### WORK ITEM
Do any lines in the data below contain "request"? If so, copy every one of them.

Dataset entries
_ _ _ _ _
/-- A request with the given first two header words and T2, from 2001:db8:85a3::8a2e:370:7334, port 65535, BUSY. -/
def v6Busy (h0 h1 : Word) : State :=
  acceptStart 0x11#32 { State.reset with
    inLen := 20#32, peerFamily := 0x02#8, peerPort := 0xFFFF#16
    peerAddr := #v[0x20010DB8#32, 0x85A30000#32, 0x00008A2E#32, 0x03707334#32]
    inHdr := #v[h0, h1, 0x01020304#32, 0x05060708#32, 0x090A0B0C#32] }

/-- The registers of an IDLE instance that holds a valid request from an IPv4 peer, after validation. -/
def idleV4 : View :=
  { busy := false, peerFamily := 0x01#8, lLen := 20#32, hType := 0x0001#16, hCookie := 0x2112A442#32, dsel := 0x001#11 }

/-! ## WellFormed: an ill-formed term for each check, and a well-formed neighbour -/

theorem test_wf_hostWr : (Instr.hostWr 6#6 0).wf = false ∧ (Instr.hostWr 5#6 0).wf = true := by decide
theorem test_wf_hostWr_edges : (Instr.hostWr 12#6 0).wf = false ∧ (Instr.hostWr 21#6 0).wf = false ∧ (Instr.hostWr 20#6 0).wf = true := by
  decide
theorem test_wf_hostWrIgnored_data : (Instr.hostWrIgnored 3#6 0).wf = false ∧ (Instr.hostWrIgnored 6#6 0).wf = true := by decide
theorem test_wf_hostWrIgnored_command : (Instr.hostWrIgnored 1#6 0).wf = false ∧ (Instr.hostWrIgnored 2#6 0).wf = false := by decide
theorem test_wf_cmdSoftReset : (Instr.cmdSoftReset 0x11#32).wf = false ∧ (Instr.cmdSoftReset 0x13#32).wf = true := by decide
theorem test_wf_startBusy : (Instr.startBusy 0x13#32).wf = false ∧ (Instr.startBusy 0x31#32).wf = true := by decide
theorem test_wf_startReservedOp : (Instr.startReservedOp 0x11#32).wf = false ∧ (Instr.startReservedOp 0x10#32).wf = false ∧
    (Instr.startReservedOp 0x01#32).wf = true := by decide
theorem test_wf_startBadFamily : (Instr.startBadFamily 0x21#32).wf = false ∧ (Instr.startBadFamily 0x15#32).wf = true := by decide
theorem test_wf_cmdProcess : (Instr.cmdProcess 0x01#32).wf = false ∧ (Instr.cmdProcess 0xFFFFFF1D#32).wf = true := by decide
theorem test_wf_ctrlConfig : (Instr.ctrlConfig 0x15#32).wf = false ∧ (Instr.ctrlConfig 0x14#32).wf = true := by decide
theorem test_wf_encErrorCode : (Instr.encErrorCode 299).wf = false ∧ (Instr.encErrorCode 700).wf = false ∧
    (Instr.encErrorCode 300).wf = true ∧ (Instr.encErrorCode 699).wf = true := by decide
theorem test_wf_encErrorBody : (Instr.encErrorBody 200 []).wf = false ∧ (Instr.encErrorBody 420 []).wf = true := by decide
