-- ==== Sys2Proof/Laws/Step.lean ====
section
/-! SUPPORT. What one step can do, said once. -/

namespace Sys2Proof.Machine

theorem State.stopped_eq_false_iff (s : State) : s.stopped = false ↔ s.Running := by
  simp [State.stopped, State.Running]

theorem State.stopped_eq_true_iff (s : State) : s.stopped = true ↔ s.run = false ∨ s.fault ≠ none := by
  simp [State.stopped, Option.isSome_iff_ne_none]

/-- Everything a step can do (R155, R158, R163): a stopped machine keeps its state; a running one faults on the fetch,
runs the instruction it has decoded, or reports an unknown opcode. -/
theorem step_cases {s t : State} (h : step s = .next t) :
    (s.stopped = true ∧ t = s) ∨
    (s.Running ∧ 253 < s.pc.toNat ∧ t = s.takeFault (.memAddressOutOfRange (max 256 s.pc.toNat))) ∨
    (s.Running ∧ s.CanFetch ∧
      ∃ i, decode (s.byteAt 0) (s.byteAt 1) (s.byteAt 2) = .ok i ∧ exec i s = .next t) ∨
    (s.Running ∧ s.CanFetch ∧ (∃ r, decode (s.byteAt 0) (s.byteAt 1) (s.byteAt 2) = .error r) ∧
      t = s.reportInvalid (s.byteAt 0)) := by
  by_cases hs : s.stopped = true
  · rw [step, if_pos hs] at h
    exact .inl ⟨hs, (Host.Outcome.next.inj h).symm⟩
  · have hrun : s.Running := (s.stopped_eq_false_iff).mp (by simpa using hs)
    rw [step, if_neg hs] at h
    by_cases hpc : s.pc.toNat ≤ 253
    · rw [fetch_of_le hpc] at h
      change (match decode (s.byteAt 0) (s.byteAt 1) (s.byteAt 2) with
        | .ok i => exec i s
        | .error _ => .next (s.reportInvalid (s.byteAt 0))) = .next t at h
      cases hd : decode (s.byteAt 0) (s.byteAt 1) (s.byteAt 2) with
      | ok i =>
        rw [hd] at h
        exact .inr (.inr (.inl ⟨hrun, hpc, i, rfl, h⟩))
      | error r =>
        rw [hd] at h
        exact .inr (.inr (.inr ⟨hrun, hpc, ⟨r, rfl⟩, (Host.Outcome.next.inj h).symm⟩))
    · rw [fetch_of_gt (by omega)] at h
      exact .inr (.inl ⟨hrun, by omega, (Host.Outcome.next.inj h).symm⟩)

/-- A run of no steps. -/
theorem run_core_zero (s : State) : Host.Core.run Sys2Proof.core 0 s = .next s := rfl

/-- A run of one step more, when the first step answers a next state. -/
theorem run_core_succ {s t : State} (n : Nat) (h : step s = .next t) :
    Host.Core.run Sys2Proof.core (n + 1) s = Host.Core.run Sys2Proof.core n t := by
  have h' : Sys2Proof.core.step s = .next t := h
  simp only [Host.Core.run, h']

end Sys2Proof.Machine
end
_ _ _ _ _
### TASK RESULT
/-- A request with the given first two header words and T2, from 2001:db8:85a3::8a2e:370:7334, port 65535, BUSY. -/
/-- The registers of an IDLE instance that holds a valid request from an IPv4 peer, after validation. -/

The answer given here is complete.